Augenmerk auf Mobilität

In der zweiten Wahlkampfrunde hebt Becker jetzt stärker sein Eintreten für Klimaschutz und erneuerbare Energie hervor, macht auch nicht mehr so stark Front gegen die grün-geführte Koalition, sondern zeigt sich kooperationsbereit. Auch Josef setzt stark auf die Grünen-Wähler und plakatiert „sozial, ökologisch, vielfältig“ als Slogan.
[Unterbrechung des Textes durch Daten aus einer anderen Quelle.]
/-- Power of a bench (R380): powered (running or clock-gated, as it has work), power-gated, or powering up. -/
inductive Power where
  | running
  | gated
  | powering
  deriving DecidableEq, Repr

structure Bench where
  power : Power := .running
  reset : Bool := false
  chest : List CLine := []
  plru : List (Nat × Nat) := []     -- set, 15 tree bits
  saucer : List SLine := []         -- oldest first
  cold : List Nat := []             -- lines that ADVISE made the next victims of their sets (R317)
  wc : List WcEnt := []             -- oldest first
  residents : List Resident := []
  offers : Nat := 0                 -- row reads since the last one offered to the sampler
  array : Option Nat := none        -- the order whose steps the array runs (R198)
  loaded : Option Loaded := none    -- the block in the array, where a forward SCORE loaded it (R213)
  deriving DecidableEq, Repr

/-! ### Stacks and migration -/

structure Window where
  v : Nat := 256
  peak : Nat := 0x0900
  peakNow : Nat := 0x0900           -- in effect since the interval began (R441)
  lines : Nat := 0                  -- 64 bits
  admitted : Nat := 0
  load : Int := 0                   -- filtered lines per ms
  lastLines : Nat := 0
  deriving DecidableEq, Repr

structure Sample where
  p : Nat
  bind : Nat
  row : Nat
  count : Nat
  deriving DecidableEq, Repr

structure Filter where
  p : Nat
  map : Nat
  shard : Nat
  f : Int := 0
  hot : Bool := false
  hotMs : Nat := 0
  last : Nat := 0
  deriving DecidableEq, Repr

structure MigRow where
  row : Nat
  old : Nat
  target : Nat
  stack : Nat
  copied : Bool := false      -- its copy's writes are issued
  acked : Bool := false       -- and acknowledged
  cleared : Bool := false     -- migrating is being cleared
  addrs : List (Nat × Nat) := []       -- its slots' translations, as a tile holds its own (R284, R306)
  deriving DecidableEq, Repr

/-- The migration in progress (R283 to R286); phase 0 none, 1 copy, 2 switch, 3 release. -/
structure Mig where
  phase : Nat := 0
  p : Nat := 0
  map : Nat := 0
  shard : Nat := 0
  bind : Nat := 0
  replica : Bool := false
  rows : List MigRow := []
  epoch : Nat := 0
  id : Nat := 0               -- its number in the write trackers
  abandoned : Bool := false   -- not switched: its rows keep their old slots (R285, R288)
  deriving DecidableEq, Repr

/-! ### Die-wide counters -/

structure Ints where
  lastCount : Nat := 0
  lastCode : Nat := 0
  ecc : Nat := 0
  uncorrected : Nat := 0
  foreign : Nat := 0
  witDie : Nat := 0
  witMem : Nat := 0
  poisonMade : Nat := 0
  poisonRead : Nat := 0
  throttleIgnored : Nat := 0
  deriving DecidableEq, Repr

/-- A latched HI word (R433): face, partition, offset of the HI word, value. -/
structure Latch where
  face : Nat
  part : Nat
  offset : Nat
  value : Nat
  deriving DecidableEq, Repr

/-- A die reset under way (R327, R385): structure code, and whether it was requested. -/
structure DieRst where
  code : Nat
  requested : Bool
  deriving DecidableEq, Repr

structure State where
  pending : List Instr := []
  fuses : Fuses := {}
  log : List LogEnt := []
  logDue : List LogEnt := []        -- repair-log writes deferred (R424)
  wear : Wear := {}
  clk : Clk := {}
  tap : Tap := {}
  kettle : Kettle := {}
  drain : Drain := {}
  mon : Mon := {}
  panel : Panel := {}
  rstLast : Nat := 0
  rstDie : Option DieRst := none
  faces : List Face := List.replicate 4 {}
  reads : List ReadReq := []
  writes : List WriteReq := []
  narrows : List NarrowReq := []
  held : List Held := []
  struck : List (Consumer × Nat) := []   -- lines that a tile-buffer error struck once: consumer, line (R326)
  cupTurn : Nat := 0                     -- the partition whose context moved last (R78)
  latches : List Latch := []
  cfg : Cfg := {}
  parts : List Part := List.replicate 8 {}
  ctxs : List Ctx := []
  orders : List Order := []
  benches : List Bench := List.replicate 8 {}
  ranges : List (Nat × Range) := []      -- face and range, least recently used first
  dirs : List (Nat × Dir) := []
  walks : List Walk := []
  skips : List Skip := []
  windows : List Window := List.replicate 16 {}
  sampler : List Sample := []
  sampleRead : List Sample := []    -- the sampler as the last tick read it
  filters : List Filter := []
  mig : Mig := {}
  ints : Ints := {}
  nextId : Nat := 0
  deriving DecidableEq, Repr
Als spannend galt zwei Wochen lang die Frage, ob die Grünen zur Stichwahl eine Empfehlung für einen der beiden Kandidaten abgeben würden.

Am Montag lösten sie das Problem salomonisch: Der Parteivorstand gab selbst keine personelle Wahlempfehlung ab, betonte aber: „Wir wollen Frankfurt bis zur Mitte des nächsten Jahrzehnts klimaneutral machen, das geht nur mit einem Stadtoberhaupt, das uns hilft umzusteuern. Frankfurt als vor allem autofreundliche Stadt – das ist ein Konzept des letzten Jahrhunderts.“ Besonderes Augenmerk legen die Grünen demnach auf das Mobilitätsdezernat, wie sie das Verkehrsressort nennen, und äußern „die große Sorge, dass ein zukünftiger Oberbürgermeister, der nicht der Koalition angehört, hier die geplanten Projekte blockieren könnte“.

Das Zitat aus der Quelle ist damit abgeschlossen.